Анатолий заканчивал высшее военное училище. Пел, естественно, тоже. В самодеятельности училища или в ансамбле округа — непонятно. Стоял вопрос и об участии в ансамбле Александрова. Но тот — практик, реалист, холодная голова, как пишет Анатолий — желает иметь рабочую силу сегодня. Творческий рост ее — не его забота. Более того, Александров считает, что это работа на других, на дядю, как говорится. Ни об учебе в консерватории, ни о продолжении учебы на истфаке университета (такие мысли тоже были) не могло быть и речи. Хотя право армейским учиться в гражданских вузах приказом министра давалось. Но хозяин — барин. В ансамбле только работать, и потому ансамбль Анатолию К. не подошел, хотя он для ансамбля

— вполне.

Меня он хотел видеть и говорить со мной.
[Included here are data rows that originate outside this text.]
-- ==== Sys2Proof/Machine/Ecdsa.lean ====
section
/-! DEFINITION. The protocol commands (spec/44_ecdsa.md). -/

namespace Sys2Proof.Machine

/-- A Scalar in [1, n - 1]: a private key, a signature half (R194, R197). -/
def scalarNonzero (v : Nat) : Bool := v != 0 && v < Config.n

/-- KEYGEN under a draw limit (R192): the private key is the accepted draw, the public key is d G. -/
def keygenUnder (limit : Config.DrawLimit) (rd : Index) (s : State) : Result :=
  .next (s.nextScalar limit fun d =>
    let q := aff (scalarMul d.toNat Config.g)
    some (((s.setPair rd d.toNat q.x).setTag (tagOf q.y)).complete flagsClear))

/-- KEYGEN (R192). -/
def execKeygen (rd : Index) (s : State) : Result := keygenUnder Config.drawLimit rd s

/-- One attempt of SIGN with the nonce k: (r, s), or none where r = 0 or s = 0 asks for a new nonce (R194, R195). -/
def signWith (d e k : Nat) : Option (Nat × Nat) :=
  let r := reduceN (aff (scalarMul k Config.g)).x
  if r = 0 then none
  else
    let sv := mulMod Config.n (invMod Config.n k) (addMod Config.n e (mulMod Config.n r d))
    if sv = 0 then none else some (r, sv)

/-- SIGN under a draw limit (R194): the private key is checked before any draw. -/
def signUnder (limit : Config.DrawLimit) (rd ra rb : Index) (s : State) : Result :=
  let d := (s.source ra).toNat
  let e := reduceN (s.source rb).toNat
  if !scalarNonzero d then .next (s.raise .malformedEncoding)
  else .next (s.nextScalar limit fun k =>
    match signWith d e k.toNat with
    | none => none
    | some (r, sv) => some ((s.setPair rd r sv).complete flagsClear))

/-- SIGN (R194). -/
def execSign (rd ra rb : Index) (s : State) : Result := signUnder Config.drawLimit rd ra rb s

/-- Steps 3 to 6 of verification for a decoded key q, digest z and signature (r, sv) in range (R197). -/
def signatureHolds (q : Triple) (z r sv : Nat) : Bool :=
  let e := reduceN z
  let w := invMod Config.n sv
  let u1 := mulMod Config.n e w
  let u2 := mulMod Config.n r w
  let x := add (scalarMul u1 Config.g) (scalarMul u2 q)
  if x.z = 0 then false else reduceN (aff x).x == r

/-- VERIFY: the signature range first, then the key, then the equation (R197, R198). -/
def execVerify (ra rb rc : Index) (s : State) : Result :=
  let r := (s.source rc).toNat
  let sv := (s.source (rc + 1)).toNat
  if !(scalarNonzero r && scalarNonzero sv) then .next (s.raise .invalidSignature)
  else match decodeKey s.sourceTag (s.source ra) with
    | none => .next (s.raise .malformedEncoding)
    | some q =>
      if signatureHolds q (s.source rb).toNat r sv then .next (s.complete flagsValid)
      else .next (s.raise .invalidSignature)

end Sys2Proof.Machine
end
К извечному своему оппоненту — маме этот хитрец в конце письма присовокупляет еще и моего «супруга», которого, как он несомненно знает, пока еще нет, хотя претендент на эту роль имеется. Хитрость же в том, чтобы я сама отреклась от такового. А по степени моей горячности сможет определить, имеет он шанс или нет. В конце все та же декларация: все предпринимаемое им делается для

моего счастья. Ни больше ни меньше.

«Читать твои письма — это и радость, и счастье, и страдание: счастье и радость так велики, что причиняют боль. Как это у тебя здорово получается, что бывают твои письма всегда так кстати…»

Мысленно возвращаясь назад, он считает, что, расставшись со мной, он совершил самую большую глупость в своей жизни и теперь на этот счет спокоен, т. к. большая глупость ему не грозит. Глупостью был и вынужденный уход из университета. Он не пишет о том, что не только его «художества» вынудили сделать этот шаг. Я‑то знаю, что это совпало с уходом отца из семьи, а он, старший, должен был не только ждать помощи от матери, и без того замученной работой, но и позаботиться о младших. Учиться на казенный счет можно было только в военном училище. А сейчас он с отличием его окончил, в кармане диплом, партбилет, что также было немаловажно для приличного обустройства в те годы, у него хорошее назначение, через 2–3 года он окончит университет.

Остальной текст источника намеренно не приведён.